◆ TASK DETAILS
In the entries below, which lines run from the one containing "x v).pc = s.pc := rfl" to the one containing "x v).soundTimer = s.soundTimer := rfl"? Copy exactly those lines, ends included, and no others.
************
-- ==== Sys2Proof/Laws/State.lean ====
section
/-! SUPPORT. One lemma per field per named update of the state, so that no proof unfolds a record update. -/

namespace Sys2Proof.Machine.State

variable (s : State)

@[simp] theorem setV_mem (x : Reg) (v : Byte) : (s.setV x v).mem = s.mem := rfl
@[simp] theorem setV_I (x : Reg) (v : Byte) : (s.setV x v).I = s.I := rfl
@[simp] theorem setV_pc (x : Reg) (v : Byte) : (s.setV x v).pc = s.pc := rfl
@[simp] theorem setV_stack (x : Reg) (v : Byte) : (s.setV x v).stack = s.stack := rfl
@[simp] theorem setV_sp (x : Reg) (v : Byte) : (s.setV x v).sp = s.sp := rfl
@[simp] theorem setV_delayTimer (x : Reg) (v : Byte) : (s.setV x v).delayTimer = s.delayTimer := rfl
@[simp] theorem setV_soundTimer (x : Reg) (v : Byte) : (s.setV x v).soundTimer = s.soundTimer := rfl
@[simp] theorem setV_keypad (x : Reg) (v : Byte) : (s.setV x v).keypad = s.keypad := rfl
@[simp] theorem setV_fb (x : Reg) (v : Byte) : (s.setV x v).fb = s.fb := rfl
@[simp] theorem setV_drawPending (x : Reg) (v : Byte) : (s.setV x v).drawPending = s.drawPending := rfl
@[simp] theorem setV_draws (x : Reg) (v : Byte) : (s.setV x v).draws = s.draws := rfl
@[simp] theorem setV_rndIn (x : Reg) (v : Byte) : (s.setV x v).rndIn = s.rndIn := rfl
@[simp] theorem setV_pending (x : Reg) (v : Byte) : (s.setV x v).pending = s.pending := rfl
@[simp] theorem setV_outputs (x : Reg) (v : Byte) : (s.setV x v).outputs = s.outputs := rfl
@[simp] theorem setV_memRead (x : Reg) (v : Byte) (j : Nat) : (s.setV x v).memRead j = s.memRead j := rfl
@[simp] theorem setV_cell (x : Reg) (v : Byte) (j : Nat) : (s.setV x v).cell j = s.cell j := rfl
@[simp] theorem setV_keyHeld (x : Reg) (v : Byte) (j : Fin 16) : (s.setV x v).keyHeld j = s.keyHeld j := rfl
@[simp] theorem setV_addrI (x : Reg) (v : Byte) : (s.setV x v).addrI = s.addrI := rfl

@[simp] theorem setFlag_mem (f : Bool) : (s.setFlag f).mem = s.mem := rfl
@[simp] theorem setFlag_I (f : Bool) : (s.setFlag f).I = s.I := rfl
@[simp] theorem setFlag_pc (f : Bool) : (s.setFlag f).pc = s.pc := rfl
@[simp] theorem setFlag_stack (f : Bool) : (s.setFlag f).stack = s.stack := rfl
@[simp] theorem setFlag_sp (f : Bool) : (s.setFlag f).sp = s.sp := rfl
@[simp] theorem setFlag_delayTimer (f : Bool) : (s.setFlag f).delayTimer = s.delayTimer := rfl
@[simp] theorem setFlag_soundTimer (f : Bool) : (s.setFlag f).soundTimer = s.soundTimer := rfl
@[simp] theorem setFlag_keypad (f : Bool) : (s.setFlag f).keypad = s.keypad := rfl
@[simp] theorem setFlag_fb (f : Bool) : (s.setFlag f).fb = s.fb := rfl
@[simp] theorem setFlag_drawPending (f : Bool) : (s.setFlag f).drawPending = s.drawPending := rfl
@[simp] theorem setFlag_draws (f : Bool) : (s.setFlag f).draws = s.draws := rfl
@[simp] theorem setFlag_rndIn (f : Bool) : (s.setFlag f).rndIn = s.rndIn := rfl
@[simp] theorem setFlag_pending (f : Bool) : (s.setFlag f).pending = s.pending := rfl
@[simp] theorem setFlag_outputs (f : Bool) : (s.setFlag f).outputs = s.outputs := rfl
@[simp] theorem setFlag_memRead (f : Bool) (j : Nat) : (s.setFlag f).memRead j = s.memRead j := rfl
@[simp] theorem setFlag_cell (f : Bool) (j : Nat) : (s.setFlag f).cell j = s.cell j := rfl
@[simp] theorem setFlag_keyHeld (f : Bool) (j : Fin 16) : (s.setFlag f).keyHeld j = s.keyHeld j := rfl
@[simp] theorem setFlag_addrI (f : Bool) : (s.setFlag f).addrI = s.addrI := rfl

@[simp] theorem setVFlag_mem (x : Reg) (v : Byte) (f : Bool) : (s.setVFlag x v f).mem = s.mem := rfl
@[simp] theorem setVFlag_I (x : Reg) (v : Byte) (f : Bool) : (s.setVFlag x v f).I = s.I := rfl
@[simp] theorem setVFlag_pc (x : Reg) (v : Byte) (f : Bool) : (s.setVFlag x v f).pc = s.pc := rfl
@[simp] theorem setVFlag_stack (x : Reg) (v : Byte) (f : Bool) : (s.setVFlag x v f).stack = s.stack := rfl
@[simp] theorem setVFlag_sp (x : Reg) (v : Byte) (f : Bool) : (s.setVFlag x v f).sp = s.sp := rfl
@[simp] theorem setVFlag_delayTimer (x : Reg) (v : Byte) (f : Bool) : (s.setVFlag x v f).delayTimer = s.delayTimer := rfl
@[simp] theorem setVFlag_soundTimer (x : Reg) (v : Byte) (f : Bool) : (s.setVFlag x v f).soundTimer = s.soundTimer := rfl
@[simp] theorem setVFlag_keypad (x : Reg) (v : Byte) (f : Bool) : (s.setVFlag x v f).keypad = s.keypad := rfl
@[simp] theorem setVFlag_fb (x : Reg) (v : Byte) (f : Bool) : (s.setVFlag x v f).fb = s.fb := rfl
@[simp] theorem setVFlag_drawPending (x : Reg) (v : Byte) (f : Bool) : (s.setVFlag x v f).drawPending = s.drawPending := rfl
@[simp] theorem setVFlag_draws (x : Reg) (v : Byte) (f : Bool) : (s.setVFlag x v f).draws = s.draws := rfl
@[simp] theorem setVFlag_rndIn (x : Reg) (v : Byte) (f : Bool) : (s.setVFlag x v f).rndIn = s.rndIn := rfl
@[simp] theorem setVFlag_pending (x : Reg) (v : Byte) (f : Bool) : (s.setVFlag x v f).pending = s.pending := rfl
@[simp] theorem setVFlag_outputs (x : Reg) (v : Byte) (f : Bool) : (s.setVFlag x v f).outputs = s.outputs := rfl
@[simp] theorem setVFlag_memRead (x : Reg) (v : Byte) (f : Bool) (j : Nat) : (s.setVFlag x v f).memRead j = s.memRead j := rfl
@[simp] theorem setVFlag_cell (x : Reg) (v : Byte) (f : Bool) (j : Nat) : (s.setVFlag x v f).cell j = s.cell j := rfl
@[simp] theorem setVFlag_keyHeld (x : Reg) (v : Byte) (f : Bool) (j : Fin 16) : (s.setVFlag x v f).keyHeld j = s.keyHeld j := rfl
@[simp] theorem setVFlag_addrI (x : Reg) (v : Byte) (f : Bool) : (s.setVFlag x v f).addrI = s.addrI := rfl

@[simp] theorem setI_mem (v : Word) : (s.setI v).mem = s.mem := rfl
@[simp] theorem setI_V (v : Word) : (s.setI v).V = s.V := rfl
@[simp] theorem setI_I (v : Word) : (s.setI v).I = v := rfl
@[simp] theorem setI_pc (v : Word) : (s.setI v).pc = s.pc := rfl
@[simp] theorem setI_stack (v : Word) : (s.setI v).stack = s.stack := rfl
@[simp] theorem setI_sp (v : Word) : (s.setI v).sp = s.sp := rfl
@[simp] theorem setI_delayTimer (v : Word) : (s.setI v).delayTimer = s.delayTimer := rfl
@[simp] theorem setI_soundTimer (v : Word) : (s.setI v).soundTimer = s.soundTimer := rfl
@[simp] theorem setI_keypad (v : Word) : (s.setI v).keypad = s.keypad := rfl
@[simp] theorem setI_fb (v : Word) : (s.setI v).fb = s.fb := rfl
@[simp] theorem setI_drawPending (v : Word) : (s.setI v).drawPending = s.drawPending := rfl
@[simp] theorem setI_draws (v : Word) : (s.setI v).draws = s.draws := rfl
@[simp] theorem setI_rndIn (v : Word) : (s.setI v).rndIn = s.rndIn := rfl
@[simp] theorem setI_pending (v : Word) : (s.setI v).pending = s.pending := rfl
@[simp] theorem setI_outputs (v : Word) : (s.setI v).outputs = s.outputs := rfl
@[simp] theorem setI_getV (v : Word) (r : Reg) : (s.setI v).getV r = s.getV r := rfl
@[simp] theorem setI_memRead (v : Word) (j : Nat) : (s.setI v).memRead j = s.memRead j := rfl
@[simp] theorem setI_cell (v : Word) (j : Nat) : (s.setI v).cell j = s.cell j := rfl
@[simp] theorem setI_keyHeld (v : Word) (j : Fin 16) : (s.setI v).keyHeld j = s.keyHeld j := rfl

@[simp] theorem setPc_mem (v : Word) : (s.setPc v).mem = s.mem := rfl
@[simp] theorem setPc_V (v : Word) : (s.setPc v).V = s.V := rfl
@[simp] theorem setPc_I (v : Word) : (s.setPc v).I = s.I := rfl
@[simp] theorem setPc_pc (v : Word) : (s.setPc v).pc = v := rfl
@[simp] theorem setPc_stack (v : Word) : (s.setPc v).stack = s.stack := rfl
@[simp] theorem setPc_sp (v : Word) : (s.setPc v).sp = s.sp := rfl
@[simp] theorem setPc_delayTimer (v : Word) : (s.setPc v).delayTimer = s.delayTimer := rfl
@[simp] theorem setPc_soundTimer (v : Word) : (s.setPc v).soundTimer = s.soundTimer := rfl
@[simp] theorem setPc_keypad (v : Word) : (s.setPc v).keypad = s.keypad := rfl
@[simp] theorem setPc_fb (v : Word) : (s.setPc v).fb = s.fb := rfl
@[simp] theorem setPc_drawPending (v : Word) : (s.setPc v).drawPending = s.drawPending := rfl
@[simp] theorem setPc_draws (v : Word) : (s.setPc v).draws = s.draws := rfl
@[simp] theorem setPc_rndIn (v : Word) : (s.setPc v).rndIn = s.rndIn := rfl
@[simp] theorem setPc_pending (v : Word) : (s.setPc v).pending = s.pending := rfl
@[simp] theorem setPc_outputs (v : Word) : (s.setPc v).outputs = s.outputs := rfl
@[simp] theorem setPc_getV (v : Word) (r : Reg) : (s.setPc v).getV r = s.getV r := rfl
@[simp] theorem setPc_memRead (v : Word) (j : Nat) : (s.setPc v).memRead j = s.memRead j := rfl
@[simp] theorem setPc_cell (v : Word) (j : Nat) : (s.setPc v).cell j = s.cell j := rfl
@[simp] theorem setPc_keyHeld (v : Word) (j : Fin 16) : (s.setPc v).keyHeld j = s.keyHeld j := rfl
@[simp] theorem setPc_addrI (v : Word) : (s.setPc v).addrI = s.addrI := rfl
************
◆ RESPONSE
@[simp] theorem setV_pc (x : Reg) (v : Byte) : (s.setV x v).pc = s.pc := rfl
@[simp] theorem setV_stack (x : Reg) (v : Byte) : (s.setV x v).stack = s.stack := rfl
@[simp] theorem setV_sp (x : Reg) (v : Byte) : (s.setV x v).sp = s.sp := rfl
@[simp] theorem setV_delayTimer (x : Reg) (v : Byte) : (s.setV x v).delayTimer = s.delayTimer := rfl
@[simp] theorem setV_soundTimer (x : Reg) (v : Byte) : (s.setV x v).soundTimer = s.soundTimer := rfl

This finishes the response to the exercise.